Ancak bazı kaynaklar, 'Marmara' adlı projenin kulüp ile Kirkor Divarcı'nın ortak çalışması olduğunu ve Divarci'nin kısıtlı finans ile projeyi sürdürdüğünü iddia ediyor. Hürriyet gazetesindeki haberlere göre, İstanbul'daki denemelerde roketin adı "Marmara 1" olarak Divarcı tarafından yazılmıştır. Kirkor Divarcı İstanbul'a döndükten sonra, laboratuvar olarak kullandığı kayınvalidesinin evinde nedeni hala açıklanmayan bir yangın çıkar. Divarcı, eşi Manuşak hanımdan aldığı tek destekle umutsuzluğa kapılarak 1995 yılında vefat eder. 1996 yılında Agos gazetesinde, araştırmacı Avedis Arzuman tarafından kaleme alınan "Mucit Kirkor’un Roketleri" başlıklı bir tanıtım yazısı yer almıştır.

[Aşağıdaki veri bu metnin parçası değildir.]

-- ==== Sys2Proof/Laws/State.lean ====
section
/-! SUPPORT. One lemma for every field of the state and every update: what the update leaves alone. Then the reads of a
part after a write of the same part or of another. -/

namespace Sys2Proof.Machine

variable (s : State)

/-! ## setWarp -/

@[simp] theorem State.setWarp_tick : ∀ k w, (s.setWarp k w).tick = s.tick := fun _ _ => rfl
@[simp] theorem State.setWarp_nextId : ∀ k w, (s.setWarp k w).nextId = s.nextId := fun _ _ => rfl
@[simp] theorem State.setWarp_cur : ∀ k w, (s.setWarp k w).cur = s.cur := fun _ _ => rfl
@[simp] theorem State.setWarp_agenda : ∀ k w, (s.setWarp k w).agenda = s.agenda := fun _ _ => rfl
@[simp] theorem State.setWarp_mem : ∀ k w, (s.setWarp k w).mem = s.mem := fun _ _ => rfl
@[simp] theorem State.setWarp_lines : ∀ k w, (s.setWarp k w).lines = s.lines := fun _ _ => rfl
@[simp] theorem State.setWarp_reqs : ∀ k w, (s.setWarp k w).reqs = s.reqs := fun _ _ => rfl
@[simp] theorem State.setWarp_rr : ∀ k w, (s.setWarp k w).rr = s.rr := fun _ _ => rfl
@[simp] theorem State.setWarp_starts : ∀ k w, (s.setWarp k w).starts = s.starts := fun _ _ => rfl
@[simp] theorem State.setWarp_presented : ∀ k w, (s.setWarp k w).presented = s.presented := fun _ _ => rfl
@[simp] theorem State.setWarp_watches : ∀ k w, (s.setWarp k w).watches = s.watches := fun _ _ => rfl
@[simp] theorem State.setWarp_drains : ∀ k w, (s.setWarp k w).drains = s.drains := fun _ _ => rfl
@[simp] theorem State.setWarp_paths : ∀ k w, (s.setWarp k w).paths = s.paths := fun _ _ => rfl
@[simp] theorem State.setWarp_hostOps : ∀ k w, (s.setWarp k w).hostOps = s.hostOps := fun _ _ => rfl
@[simp] theorem State.setWarp_netNow : ∀ k w, (s.setWarp k w).netNow = s.netNow := fun _ _ => rfl
@[simp] theorem State.setWarp_teams : ∀ k w, (s.setWarp k w).teams = s.teams := fun _ _ => rfl
@[simp] theorem State.setWarp_ctxs : ∀ k w, (s.setWarp k w).ctxs = s.ctxs := fun _ _ => rfl
@[simp] theorem State.setWarp_shards : ∀ k w, (s.setWarp k w).shards = s.shards := fun _ _ => rfl
@[simp] theorem State.setWarp_cores : ∀ k w, (s.setWarp k w).cores = s.cores := fun _ _ => rfl
@[simp] theorem State.setWarp_posts : ∀ k w, (s.setWarp k w).posts = s.posts := fun _ _ => rfl
@[simp] theorem State.setWarp_withdraws : ∀ k w, (s.setWarp k w).withdraws = s.withdraws := fun _ _ => rfl
@[simp] theorem State.setWarp_net : ∀ k w, (s.setWarp k w).net = s.net := fun _ _ => rfl
@[simp] theorem State.setWarp_mgmt : ∀ k w, (s.setWarp k w).mgmt = s.mgmt := fun _ _ => rfl
@[simp] theorem State.setWarp_links : ∀ k w, (s.setWarp k w).links = s.links := fun _ _ => rfl

/-! ## modWarp -/

@[simp] theorem State.modWarp_tick : ∀ k g, (s.modWarp k g).tick = s.tick := fun _ _ => rfl
@[simp] theorem State.modWarp_nextId : ∀ k g, (s.modWarp k g).nextId = s.nextId := fun _ _ => rfl
@[simp] theorem State.modWarp_cur : ∀ k g, (s.modWarp k g).cur = s.cur := fun _ _ => rfl
@[simp] theorem State.modWarp_agenda : ∀ k g, (s.modWarp k g).agenda = s.agenda := fun _ _ => rfl
@[simp] theorem State.modWarp_mem : ∀ k g, (s.modWarp k g).mem = s.mem := fun _ _ => rfl
@[simp] theorem State.modWarp_lines : ∀ k g, (s.modWarp k g).lines = s.lines := fun _ _ => rfl
@[simp] theorem State.modWarp_reqs : ∀ k g, (s.modWarp k g).reqs = s.reqs := fun _ _ => rfl
@[simp] theorem State.modWarp_rr : ∀ k g, (s.modWarp k g).rr = s.rr := fun _ _ => rfl
@[simp] theorem State.modWarp_starts : ∀ k g, (s.modWarp k g).starts = s.starts := fun _ _ => rfl
@[simp] theorem State.modWarp_presented : ∀ k g, (s.modWarp k g).presented = s.presented := fun _ _ => rfl
@[simp] theorem State.modWarp_watches : ∀ k g, (s.modWarp k g).watches = s.watches := fun _ _ => rfl
@[simp] theorem State.modWarp_drains : ∀ k g, (s.modWarp k g).drains = s.drains := fun _ _ => rfl
@[simp] theorem State.modWarp_paths : ∀ k g, (s.modWarp k g).paths = s.paths := fun _ _ => rfl
@[simp] theorem State.modWarp_hostOps : ∀ k g, (s.modWarp k g).hostOps = s.hostOps := fun _ _ => rfl
@[simp] theorem State.modWarp_netNow : ∀ k g, (s.modWarp k g).netNow = s.netNow := fun _ _ => rfl
@[simp] theorem State.modWarp_teams : ∀ k g, (s.modWarp k g).teams = s.teams := fun _ _ => rfl
@[simp] theorem State.modWarp_ctxs : ∀ k g, (s.modWarp k g).ctxs = s.ctxs := fun _ _ => rfl
@[simp] theorem State.modWarp_shards : ∀ k g, (s.modWarp k g).shards = s.shards := fun _ _ => rfl
@[simp] theorem State.modWarp_cores : ∀ k g, (s.modWarp k g).cores = s.cores := fun _ _ => rfl
@[simp] theorem State.modWarp_posts : ∀ k g, (s.modWarp k g).posts = s.posts := fun _ _ => rfl
@[simp] theorem State.modWarp_withdraws : ∀ k g, (s.modWarp k g).withdraws = s.withdraws := fun _ _ => rfl
@[simp] theorem State.modWarp_net : ∀ k g, (s.modWarp k g).net = s.net := fun _ _ => rfl
@[simp] theorem State.modWarp_mgmt : ∀ k g, (s.modWarp k g).mgmt = s.mgmt := fun _ _ => rfl
@[simp] theorem State.modWarp_links : ∀ k g, (s.modWarp k g).links = s.links := fun _ _ => rfl

/-! ## setMe -/

@[simp] theorem State.setMe_tick : ∀ w, (s.setMe w).tick = s.tick := fun _ => rfl
@[simp] theorem State.setMe_nextId : ∀ w, (s.setMe w).nextId = s.nextId := fun _ => rfl
@[simp] theorem State.setMe_cur : ∀ w, (s.setMe w).cur = s.cur := fun _ => rfl
@[simp] theorem State.setMe_agenda : ∀ w, (s.setMe w).agenda = s.agenda := fun _ => rfl
@[simp] theorem State.setMe_mem : ∀ w, (s.setMe w).mem = s.mem := fun _ => rfl
@[simp] theorem State.setMe_lines : ∀ w, (s.setMe w).lines = s.lines := fun _ => rfl
@[simp] theorem State.setMe_reqs : ∀ w, (s.setMe w).reqs = s.reqs := fun _ => rfl
@[simp] theorem State.setMe_rr : ∀ w, (s.setMe w).rr = s.rr := fun _ => rfl
@[simp] theorem State.setMe_starts : ∀ w, (s.setMe w).starts = s.starts := fun _ => rfl
@[simp] theorem State.setMe_presented : ∀ w, (s.setMe w).presented = s.presented := fun _ => rfl
@[simp] theorem State.setMe_watches : ∀ w, (s.setMe w).watches = s.watches := fun _ => rfl
@[simp] theorem State.setMe_drains : ∀ w, (s.setMe w).drains = s.drains := fun _ => rfl
@[simp] theorem State.setMe_paths : ∀ w, (s.setMe w).paths = s.paths := fun _ => rfl
@[simp] theorem State.setMe_hostOps : ∀ w, (s.setMe w).hostOps = s.hostOps := fun _ => rfl
@[simp] theorem State.setMe_netNow : ∀ w, (s.setMe w).netNow = s.netNow := fun _ => rfl
@[simp] theorem State.setMe_teams : ∀ w, (s.setMe w).teams = s.teams := fun _ => rfl
@[simp] theorem State.setMe_ctxs : ∀ w, (s.setMe w).ctxs = s.ctxs := fun _ => rfl
@[simp] theorem State.setMe_shards : ∀ w, (s.setMe w).shards = s.shards := fun _ => rfl
@[simp] theorem State.setMe_cores : ∀ w, (s.setMe w).cores = s.cores := fun _ => rfl
@[simp] theorem State.setMe_posts : ∀ w, (s.setMe w).posts = s.posts := fun _ => rfl
@[simp] theorem State.setMe_withdraws : ∀ w, (s.setMe w).withdraws = s.withdraws := fun _ => rfl
@[simp] theorem State.setMe_net : ∀ w, (s.setMe w).net = s.net := fun _ => rfl
@[simp] theorem State.setMe_mgmt : ∀ w, (s.setMe w).mgmt = s.mgmt := fun _ => rfl
@[simp] theorem State.setMe_links : ∀ w, (s.setMe w).links = s.links := fun _ => rfl

/-! ## modMe -/

@[simp] theorem State.modMe_tick : ∀ g, (s.modMe g).tick = s.tick := fun _ => rfl
@[simp] theorem State.modMe_nextId : ∀ g, (s.modMe g).nextId = s.nextId := fun _ => rfl
@[simp] theorem State.modMe_cur : ∀ g, (s.modMe g).cur = s.cur := fun _ => rfl
@[simp] theorem State.modMe_agenda : ∀ g, (s.modMe g).agenda = s.agenda := fun _ => rfl
@[simp] theorem State.modMe_mem : ∀ g, (s.modMe g).mem = s.mem := fun _ => rfl
@[simp] theorem State.modMe_lines : ∀ g, (s.modMe g).lines = s.lines := fun _ => rfl
@[simp] theorem State.modMe_reqs : ∀ g, (s.modMe g).reqs = s.reqs := fun _ => rfl
@[simp] theorem State.modMe_rr : ∀ g, (s.modMe g).rr = s.rr := fun _ => rfl
@[simp] theorem State.modMe_starts : ∀ g, (s.modMe g).starts = s.starts := fun _ => rfl
@[simp] theorem State.modMe_presented : ∀ g, (s.modMe g).presented = s.presented := fun _ => rfl
@[simp] theorem State.modMe_watches : ∀ g, (s.modMe g).watches = s.watches := fun _ => rfl
@[simp] theorem State.modMe_drains : ∀ g, (s.modMe g).drains = s.drains := fun _ => rfl
@[simp] theorem State.modMe_paths : ∀ g, (s.modMe g).paths = s.paths := fun _ => rfl
@[simp] theorem State.modMe_hostOps : ∀ g, (s.modMe g).hostOps = s.hostOps := fun _ => rfl
@[simp] theorem State.modMe_netNow : ∀ g, (s.modMe g).netNow = s.netNow := fun _ => rfl
@[simp] theorem State.modMe_teams : ∀ g, (s.modMe g).teams = s.teams := fun _ => rfl
@[simp] theorem State.modMe_ctxs : ∀ g, (s.modMe g).ctxs = s.ctxs := fun _ => rfl
@[simp] theorem State.modMe_shards : ∀ g, (s.modMe g).shards = s.shards := fun _ => rfl
@[simp] theorem State.modMe_cores : ∀ g, (s.modMe g).cores = s.cores := fun _ => rfl
@[simp] theorem State.modMe_posts : ∀ g, (s.modMe g).posts = s.posts := fun _ => rfl
@[simp] theorem State.modMe_withdraws : ∀ g, (s.modMe g).withdraws = s.withdraws := fun _ => rfl
@[simp] theorem State.modMe_net : ∀ g, (s.modMe g).net = s.net := fun _ => rfl
@[simp] theorem State.modMe_mgmt : ∀ g, (s.modMe g).mgmt = s.mgmt := fun _ => rfl
@[simp] theorem State.modMe_links : ∀ g, (s.modMe g).links = s.links := fun _ => rfl

/-! ## setTeam -/

@[simp] theorem State.setTeam_tick : ∀ k x, (s.setTeam k x).tick = s.tick := fun _ _ => rfl
@[simp] theorem State.setTeam_nextId : ∀ k x, (s.setTeam k x).nextId = s.nextId := fun _ _ => rfl
@[simp] theorem State.setTeam_cur : ∀ k x, (s.setTeam k x).cur = s.cur := fun _ _ => rfl
@[simp] theorem State.setTeam_agenda : ∀ k x, (s.setTeam k x).agenda = s.agenda := fun _ _ => rfl
@[simp] theorem State.setTeam_mem : ∀ k x, (s.setTeam k x).mem = s.mem := fun _ _ => rfl
@[simp] theorem State.setTeam_lines : ∀ k x, (s.setTeam k x).lines = s.lines := fun _ _ => rfl
@[simp] theorem State.setTeam_reqs : ∀ k x, (s.setTeam k x).reqs = s.reqs := fun _ _ => rfl
@[simp] theorem State.setTeam_rr : ∀ k x, (s.setTeam k x).rr = s.rr := fun _ _ => rfl
@[simp] theorem State.setTeam_starts : ∀ k x, (s.setTeam k x).starts = s.starts := fun _ _ => rfl
@[simp] theorem State.setTeam_presented : ∀ k x, (s.setTeam k x).presented = s.presented := fun _ _ => rfl
@[simp] theorem State.setTeam_watches : ∀ k x, (s.setTeam k x).watches = s.watches := fun _ _ => rfl
@[simp] theorem State.setTeam_drains : ∀ k x, (s.setTeam k x).drains = s.drains := fun _ _ => rfl
@[simp] theorem State.setTeam_paths : ∀ k x, (s.setTeam k x).paths = s.paths := fun _ _ => rfl
@[simp] theorem State.setTeam_hostOps : ∀ k x, (s.setTeam k x).hostOps = s.hostOps := fun _ _ => rfl
@[simp] theorem State.setTeam_netNow : ∀ k x, (s.setTeam k x).netNow = s.netNow := fun _ _ => rfl
@[simp] theorem State.setTeam_warps : ∀ k x, (s.setTeam k x).warps = s.warps := fun _ _ => rfl
@[simp] theorem State.setTeam_ctxs : ∀ k x, (s.setTeam k x).ctxs = s.ctxs := fun _ _ => rfl
@[simp] theorem State.setTeam_shards : ∀ k x, (s.setTeam k x).shards = s.shards := fun _ _ => rfl
@[simp] theorem State.setTeam_cores : ∀ k x, (s.setTeam k x).cores = s.cores := fun _ _ => rfl
@[simp] theorem State.setTeam_posts : ∀ k x, (s.setTeam k x).posts = s.posts := fun _ _ => rfl
@[simp] theorem State.setTeam_withdraws : ∀ k x, (s.setTeam k x).withdraws = s.withdraws := fun _ _ => rfl
@[simp] theorem State.setTeam_net : ∀ k x, (s.setTeam k x).net = s.net := fun _ _ => rfl
@[simp] theorem State.setTeam_mgmt : ∀ k x, (s.setTeam k x).mgmt = s.mgmt := fun _ _ => rfl
@[simp] theorem State.setTeam_links : ∀ k x, (s.setTeam k x).links = s.links := fun _ _ => rfl

/-! ## modTeam -/

@[simp] theorem State.modTeam_tick : ∀ k g, (s.modTeam k g).tick = s.tick := fun _ _ => rfl
@[simp] theorem State.modTeam_nextId : ∀ k g, (s.modTeam k g).nextId = s.nextId := fun _ _ => rfl
@[simp] theorem State.modTeam_cur : ∀ k g, (s.modTeam k g).cur = s.cur := fun _ _ => rfl
@[simp] theorem State.modTeam_agenda : ∀ k g, (s.modTeam k g).agenda = s.agenda := fun _ _ => rfl
@[simp] theorem State.modTeam_mem : ∀ k g, (s.modTeam k g).mem = s.mem := fun _ _ => rfl
@[simp] theorem State.modTeam_lines : ∀ k g, (s.modTeam k g).lines = s.lines := fun _ _ => rfl
@[simp] theorem State.modTeam_reqs : ∀ k g, (s.modTeam k g).reqs = s.reqs := fun _ _ => rfl
@[simp] theorem State.modTeam_rr : ∀ k g, (s.modTeam k g).rr = s.rr := fun _ _ => rfl
@[simp] theorem State.modTeam_starts : ∀ k g, (s.modTeam k g).starts = s.starts := fun _ _ => rfl
@[simp] theorem State.modTeam_presented : ∀ k g, (s.modTeam k g).presented = s.presented := fun _ _ => rfl
@[simp] theorem State.modTeam_watches : ∀ k g, (s.modTeam k g).watches = s.watches := fun _ _ => rfl
@[simp] theorem State.modTeam_drains : ∀ k g, (s.modTeam k g).drains = s.drains := fun _ _ => rfl
@[simp] theorem State.modTeam_paths : ∀ k g, (s.modTeam k g).paths = s.paths := fun _ _ => rfl
@[simp] theorem State.modTeam_hostOps : ∀ k g, (s.modTeam k g).hostOps = s.hostOps := fun _ _ => rfl
@[simp] theorem State.modTeam_netNow : ∀ k g, (s.modTeam k g).netNow = s.netNow := fun _ _ => rfl
@[simp] theorem State.modTeam_warps : ∀ k g, (s.modTeam k g).warps = s.warps := fun _ _ => rfl
@[simp] theorem State.modTeam_ctxs : ∀ k g, (s.modTeam k g).ctxs = s.ctxs := fun _ _ => rfl
@[simp] theorem State.modTeam_shards : ∀ k g, (s.modTeam k g).shards = s.shards := fun _ _ => rfl
@[simp] theorem State.modTeam_cores : ∀ k g, (s.modTeam k g).cores = s.cores := fun _ _ => rfl
@[simp] theorem State.modTeam_posts : ∀ k g, (s.modTeam k g).posts = s.posts := fun _ _ => rfl
@[simp] theorem State.modTeam_withdraws : ∀ k g, (s.modTeam k g).withdraws = s.withdraws := fun _ _ => rfl
@[simp] theorem State.modTeam_net : ∀ k g, (s.modTeam k g).net = s.net := fun _ _ => rfl
@[simp] theorem State.modTeam_mgmt : ∀ k g, (s.modTeam k g).mgmt = s.mgmt := fun _ _ => rfl
@[simp] theorem State.modTeam_links : ∀ k g, (s.modTeam k g).links = s.links := fun _ _ => rfl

Roketçi Kirkor Neden Unutuldu?
Uzun yıllar sonra, bir sinema filmi sayesinde tekrar gündeme gelen hikayede ilginç bir inkâr durumu ortaya çıkmaktadır. Film fragmanları yayınlandığında, HUZAD web sitesinde Kirkor Divarcı'nın dernek üyesi olmadığına dair yapılan bir açıklama dikkat çekmektedir. Film yayınlandığında ise Kirkor Divarcı'nın adından hiç bahsedilmediği görülmektedir. Bu durumu ele alan sinema yazarı Murat Tolga Şen, köşe yazısında şu ifadelere yer veriyor:
"Destekleyici karakterlerin en önde geleni, Erkan Kolçak Köstendil'in canlandırdığı Kırnatacı Necati karakteridir. Çocuklar füze fırlatsın diye canını dişine takan bu kurgusal karakterin işaret ettiği isim ise filmin bize göstermeyi unuttuğu biri; Türkiye Cumhuriyeti'nin ilk amatör füze fırlatıcısı Kirkor Divarci. Gerçek hikâyede bu kadar önemli bir yere sahip olan bir karakterin filme taşınmamış olması içimi burktu. Film hoşuma gitti, sulu zırtlak gişe komedilerindense böyle işleri izlemeyi tercih ederim ancak filmdeki hamasetin, Ermeni asıllı bir Türk vatandaşını senaryodan çıkacak kadar ileri gitmesi hoş karşılanacak bir durum değil. Onun yerine getirilen karakter ise (yine bir azınlık olan) bu yükü taşıyamamış gibi görünüyor. Erkan Kolçak Köstendil fevkalade oynamış ancak oynaması gereken kişi Necati değil, Kirkor'du. Filmdeki kırılma noktasında, gençlerin önünü kesmeye çalışan görünmeyen eller (CIA), kulübün çalıştığı binayı yakıyor. Gerçek hayatta ise Kirkor Divarcı'nın evinde çıkan ani bir yangınla, tüm projeler kül oldu ve çalışmalar sona erdi. Bunu böyle işleseler ne olurdu ki?"